/-- Well-formed instructions: those whose encoding is legal in the slot it belongs to. -/
def Instr.wf (i : Instr) : Bool :=
  match i with
  | .nopF => true
  | .prep _ => true
  | .prepm _ => true
  | .bt _ => true
  | .j _ => true
  | .call _ => true
  | .ret _ => true
  | .loop _ => true
  | .setlc _ => true
  | .spl _ => true
  | .wait _ => true
  | .post _ => true
  | .postr _ => true
  | .tlw _ => true
  | .bbset _ => true
  | .bbwait _ => true
  | .ridge _ => true
  | .seg _ => true
  | .rdv _ => true
  | .trap _ => true
  | .rtt _ => true
  | .endF _ => true
  | .yield _ => true
  | .drain _ => true
  | .drainE _ => true
  | .clkdiv x => decide (2 ≤ x.d.val)
  | .launch _ => true
  | .send _ => true
  | .getmF x => x.wf
  | .epi _ => true
  | .wdog _ => true
  | .hbeat _ => true
  | .capq _ => true
  | .pitchq _ => true
  | .sleep _ => true
  | .brk _ => true
  | .scalarNop => true
  | .add _ => true
  | .sub _ => true
  | .addi _ => true
  | .movi _ => true
  | .movhi _ => true
  | .mul _ => true
  | .mulh _ => true
  | .mulhu _ => true
  | .div _ => true
  | .divu _ => true
  | .rem _ => true
  | .remu _ => true
  | .and _ => true
  | .or _ => true
  | .xor _ => true
  | .andn _ => true
  | .not _ => true
  | .shl _ => true
  | .shr _ => true
  | .sar _ => true
  | .rot _ => true
  | .fsh _ => true
  | .bfx _ => true
  | .bfxs _ => true
  | .bfi _ => true
  | .clz _ => true
  | .ctz _ => true
  | .popc _ => true
  | .min _ => true
  | .max _ => true
  | .minu _ => true
  | .maxu _ => true
  | .sel _ => true
  | .cmpeq _ => true
  | .cmpne _ => true
  | .cmplt _ => true
  | .cmple _ => true
  | .cmpltu _ => true
  | .cmpleu _ => true
  | .cmpi _ => true
  | .pand _ => true
  | .por _ => true
  | .pxor _ => true
  | .pnot _ => true
  | .pmov _ => true
  | .fadd _ => true
  | .fsub _ => true
  | .fmul _ => true
  | .fma _ => true
  | .fdiv _ => true
  | .fsqrt _ => true
  | .fcvt _ => true
  | .fcmp _ => true
  | .fmin _ => true
  | .fmax _ => true
  | .ld _ => true
  | .lds _ => true
  | .st _ => true
  | .ldl _ => true
  | .invl _ => true
  | .fll1 _ => true
  | .aadd _ => true
  | .axchg _ => true
  | .acas _ => true
  | .amin _ => true
  | .amax _ => true
  | .aand _ => true
  | .aor _ => true
  | .afadd _ => true
  | .scalarGetm _ => true
  | .scalarPutm _ => true
  | .scalarXfer x => x.wf
  | .mfs _ => true
  | .mts x => x.wf
  | .tlbinvPage _ => true
  | .tlbinvRange _ => true
  | .tlbinvAll _ => true
  | .tlbsync _ => true
  | .ctxsave _ => true
  | .ctxload _ => true
  | .ctxkill _ => true
  | .partsetCreate _ => true
  | .partsetUpdate _ => true
  | .partsetStop _ => true
  | .partsetDestroy _ => true
  | .wayset _ => true
  | .zeroMem _ => true
  | .zeroBanks _ => true
  | .zeroCarr _ => true
  | .zeroL2 _ => true
  | .lease _ => true
  | .unlease _ => true
  | .score _ => true
  | .scoreAdd _ => true
  | .retire _ => true
  | .retireForce _ => true
  | .fenceq _ => true
  | .appeal _ => true
  | .appealBar _ => true
  | .meter _ => true
  | .signqUsage _ => true
  | .signqRetired _ => true
  | .signqQuote _ => true
  | .powqPkg _ => true
  | .powqCore _ => true
  | .powqGrant _ => true
  | .injOff _ => true
  | .injOn _ => true
  | .injPoison _ => true
  | .vectorNop _ => true
  | .vadd _ x => x.wf
  | .vsub _ x => x.wf
  | .vmul _ x => x.wf
  | .vfma _ x => x.wf
  | .vfms _ x => x.wf
  | .vmin _ x => x.wf
  | .vmax _ x => x.wf
  | .vabs _ x => x.wf && x.t != .u32
  | .vneg _ x => x.wf && x.t != .u32
  | .vrcp _ _ => true
  | .vrsq _ _ => true
  | .vexp2 _ _ => true
  | .vlog2 _ _ => true
  | .vdiv _ x => x.wf
  | .vcmpeq _ _ => true
  | .vcmpne _ _ => true
  | .vcmplt _ _ => true
  | .vcmple _ _ => true
  | .vsel _ _ => true
  | .vand _ _ => true
  | .vor _ _ => true
  | .vxor _ _ => true
  | .vandn _ _ => true
  | .vshl _ _ => true
  | .vshr _ _ => true
  | .vsar _ _ => true
  | .vbfx _ _ => true
  | .vbfi _ _ => true
  | .vfsh _ _ => true
  | .vpopc _ _ => true
  | .vclz _ _ => true
  | .vcvt _ x => x.wf
  | .vpack _ x => x.wf
  | .vunpack _ x => packPart x.c x.q
  | .vperm _ _ => true
  | .vbcast _ _ => true
  | .vslide _ _ => true
  | .viota _ _ => true
  | .viotaRand _ _ => true
  | .vredadd _ x => x.wf
  | .vredmax _ x => x.wf
  | .vscan _ x => x.wf
  | .vld _ _ => true
  | .vst _ _ => true
  | .vlds _ _ => true
  | .vsts _ _ => true
  | .vgath _ _ => true
  | .vscat _ _ => true
  | .vtbl _ _ => true
  | .vaadd _ x => x.t != .f32
  | .vafadd _ _ => true
  | .vectorGetm _ _ => true
  | .vectorPutm _ _ => true
  | .vectorXfer u x => x.wf u
  | .vmovs _ _ => true
  | .vpmovToPredicate _ _ => true
  | .vpmovFromPredicate _ _ => true
  | .vefclr _ _ => true
  | .vefget _ _ => true
  | .vefput _ _ => true
  | .vfmtset _ _ => true
  | .xclr _ => true
  | .xseto _ => true
  | .xform _ => true
  | .xm2m _ => true
  | .xm2l _ => true
  | .xl2l _ => true
  | .xeval _ => true
  | .xadm _ => true
  | .xadd _ => true
  | .xld _ => true
  | .xst _ => true
  | .xnorm _ => true
  | .xget _ => true
  | .matrixNop => true
  | .mdset _ => true
  | .mdget _ => true
  | .mldt x => tileCode x.c x.f x.n
  | .mstz _ => true
  | .mstzTag _ => true
  | .mma x => x.wf
  | .mmaz x => x.wf
  | .mnest _ => true
  | .mnestz _ => true
  | .mzero _ => true
  | .mtr x => x.wf
  | .mrdz _ => true
  | .mwm _ => true
  | .mchk x => x.wf
  | .mchkz x => x.wf
  | .mres _ => true
  | .mfix _ => true
  | .mmir _ => true
  | .minj _ => true
  | .mtag _ => true
  | .mcvt x => tileCode x.c x.f x.d
  | .mbias _ => true
  | .mactRelu _ => true
  | .mactAbs _ => true
  | .mactScale _ => true
  | .mpitch _ => true
  | .matrixGetm _ => true
  | .matrixPutm _ => true
  | .matrixXfer x => x.wf
  | .copyNop _ => true
  | .cdsetImmediate _ _ => true
  | .cdsetRegister _ _ => true
  | .cdget _ _ => true
  | .cpy _ _ => true
  | .cpyb _ _ => true
  | .cpyt _ x => tileCode x.c x.f x.n
  | .cgath _ _ => true
  | .cscat _ _ => true
  | .czero _ _ => true
  | .cfill _ _ => true
  | .cred _ _ => true
  | .cbcast _ _ => true
  | .callred _ _ => true
  | .cdigest _ _ => true
  | .cpull _ _ => true
  | .cpost _ _ => true
  | .chostTo _ _ => true
  | .chostFrom _ _ => true
  | .ccarrTo _ _ => true
  | .ccarrFrom _ _ => true
  | .ctlr _ _ => true
  | .cwait _ _ => true
  | .cfence _ _ => true
  | .cfenceA _ _ => true
  | .ccvt _ _ => true
  | .cpref _ _ => true
  | .cswp _ _ => true
  | .copyGetm _ _ => true
  | .copyPutm _ _ => true
  | .copyXfer _ x => x.wf
  | .bundleCommit _ => true
  | .asynchronousTrap _ => true
  | .fairnessYield _ => true
  | .watchdogExpiry _ => true
  | .sleepEnd _ => true
  | .exposedResultLand _ _ => true
  | .memoryAccessPerform _ _ _ => true
  | .migpullRepost _ _ => true
  | .migrationHoldTimeout _ _ => true
  | .messageDelivery _ => true
  | .remotePostApply _ => true
  | .fencedNack _ => true
  | .ridgeArrival _ => true
  | .ridgeRelease _ => true
  | .endComplete _ => true
  | .nodeEnd _ => true
  | .contextKill _ => true
  | .restoreGateRelease _ => true
  | .commandStart _ _ => true
  | .ktileIntake _ _ _ => true
  | .accumulatorRowFinal _ _ => true
  | .commandPerform _ _ => true
  | .copyBatchLand _ _ _ => true
  | .copyTimeout _ _ => true
  | .detContributionAccept _ _ => true
  | .collectiveExchange _ _ _ => true
  | .sourceFenced _ _ => true
  | .segmentRollback _ => true
  | .budgetOverrun _ => true
  | .partitionPeriodStart _ => true
  | .epilogueStop _ => true
  | .drainBoundExpiry _ => true
  | .coreGovernorWindowEnd _ => true
  | .plainGovernorWindowEnd _ _ => true
  | .energyWindowEnd _ => true
  | .usageRecordEmit _ => true
  | .ctxsaveDone _ => true
  | .ctxloadDone _ => true
  | .partitionCreateDone _ => true
  | .partitionStopDone _ => true
  | .partitionDestroyDone _ => true
  | .zeroDone _ => true
  | .retirementRecord _ => true
  | .signedRecordDone _ => true
  | .heartbeatSend _ => true
  | .heartbeatReceive _ _ _ => true
  | .heartbeatPeriodEnd _ => true
  | .flitWindowEnd _ _ _ => true
  | .accusationReceive _ _ _ => true
  | .withdrawalReceive _ _ _ => true
  | .fenceNoticeReceive _ _ => true
  | .readmissionReceive _ _ => true
  | .bistResult _ _ => true
  | .leasePlacement _ => true
  | .leaseWithdrawal _ => true
  | .patternEnd _ _ _ => true
  | .scoreHalving => true
  | .powerOnReset => true
  | .selfTest _ _ _ _ => true
  | .powerToken _ => true
  | .tokenLeaseExpiry => true
  | .hbmThermalMeasurement _ _ => true
  | .dieThermalMeasurement _ _ => true
  | .hostWrite _ _ _ => true
  | .hostRead _ _ _ => true
  | .winbase _ _ _ => true
  | .status _ _ => true
  | .spdmRequest _ _ => true
  | .tdispRequest _ _ => true
  | .flitReceive _ _ => true
  | .nakReceive _ _ => true
  | .unreachableNack _ _ => true
  | .instructionFetch _ _ => true
  | .longSeriesOperationLand _ _ => true
  | .tlbinvRemovalEnd _ => true
  | .linkTraining _ _ => true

YOUR INSTRUCTIONS: Read through the entries and copy every line that includes "tileCode".

SOLUTION:
  | .mldt x => tileCode x.c x.f x.n
  | .mcvt x => tileCode x.c x.f x.d
  | .cpyt _ x => tileCode x.c x.f x.n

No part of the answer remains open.